[Stored items]
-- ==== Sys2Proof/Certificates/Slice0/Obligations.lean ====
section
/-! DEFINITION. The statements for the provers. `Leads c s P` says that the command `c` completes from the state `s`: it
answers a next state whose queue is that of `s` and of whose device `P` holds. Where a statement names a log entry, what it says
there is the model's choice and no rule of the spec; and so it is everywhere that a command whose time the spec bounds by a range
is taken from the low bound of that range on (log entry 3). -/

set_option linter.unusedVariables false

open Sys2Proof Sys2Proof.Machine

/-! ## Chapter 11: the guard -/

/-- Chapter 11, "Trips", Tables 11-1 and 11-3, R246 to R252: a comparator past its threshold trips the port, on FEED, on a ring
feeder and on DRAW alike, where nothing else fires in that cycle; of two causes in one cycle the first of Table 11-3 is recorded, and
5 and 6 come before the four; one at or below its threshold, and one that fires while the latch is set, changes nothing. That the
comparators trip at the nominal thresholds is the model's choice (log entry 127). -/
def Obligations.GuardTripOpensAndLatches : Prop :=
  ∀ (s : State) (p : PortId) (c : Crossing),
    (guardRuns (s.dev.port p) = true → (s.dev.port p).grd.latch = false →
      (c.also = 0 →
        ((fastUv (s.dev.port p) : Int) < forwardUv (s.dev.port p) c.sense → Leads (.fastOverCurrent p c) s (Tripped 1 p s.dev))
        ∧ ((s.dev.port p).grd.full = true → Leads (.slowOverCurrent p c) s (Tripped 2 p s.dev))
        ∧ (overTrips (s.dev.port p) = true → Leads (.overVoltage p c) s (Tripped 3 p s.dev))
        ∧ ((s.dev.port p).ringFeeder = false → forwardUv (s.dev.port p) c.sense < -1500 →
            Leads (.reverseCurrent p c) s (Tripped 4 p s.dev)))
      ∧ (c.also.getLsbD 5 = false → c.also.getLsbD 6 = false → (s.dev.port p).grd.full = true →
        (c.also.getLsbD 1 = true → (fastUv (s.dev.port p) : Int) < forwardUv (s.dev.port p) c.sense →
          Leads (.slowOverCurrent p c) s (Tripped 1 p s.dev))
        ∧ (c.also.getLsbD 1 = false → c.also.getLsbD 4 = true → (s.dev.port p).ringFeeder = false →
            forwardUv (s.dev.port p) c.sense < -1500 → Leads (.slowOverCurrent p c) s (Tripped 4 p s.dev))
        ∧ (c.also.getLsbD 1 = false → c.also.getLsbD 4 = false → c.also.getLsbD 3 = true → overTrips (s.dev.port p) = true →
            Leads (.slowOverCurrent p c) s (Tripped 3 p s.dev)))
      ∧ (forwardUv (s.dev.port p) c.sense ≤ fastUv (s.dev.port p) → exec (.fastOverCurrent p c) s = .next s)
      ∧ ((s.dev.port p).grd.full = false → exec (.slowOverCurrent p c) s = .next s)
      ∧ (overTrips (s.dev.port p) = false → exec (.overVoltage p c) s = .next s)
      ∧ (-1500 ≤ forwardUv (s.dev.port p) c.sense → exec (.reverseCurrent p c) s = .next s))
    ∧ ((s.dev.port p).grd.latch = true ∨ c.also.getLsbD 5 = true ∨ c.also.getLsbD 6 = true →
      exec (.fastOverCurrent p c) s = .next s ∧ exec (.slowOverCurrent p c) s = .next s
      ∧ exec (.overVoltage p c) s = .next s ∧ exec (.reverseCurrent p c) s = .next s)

## PROMPT:
Retype only this range exactly: the first line of the data through the line where "the guard -/" appears.

## EXERCISE RESPONSE:
-- ==== Sys2Proof/Certificates/Slice0/Obligations.lean ====
section
/-! DEFINITION. The statements for the provers. `Leads c s P` says that the command `c` completes from the state `s`: it
answers a next state whose queue is that of `s` and of whose device `P` holds. Where a statement names a log entry, what it says
there is the model's choice and no rule of the spec; and so it is everywhere that a command whose time the spec bounds by a range
is taken from the low bound of that range on (log entry 3). -/

set_option linter.unusedVariables false

open Sys2Proof Sys2Proof.Machine

/-! ## Chapter 11: the guard -/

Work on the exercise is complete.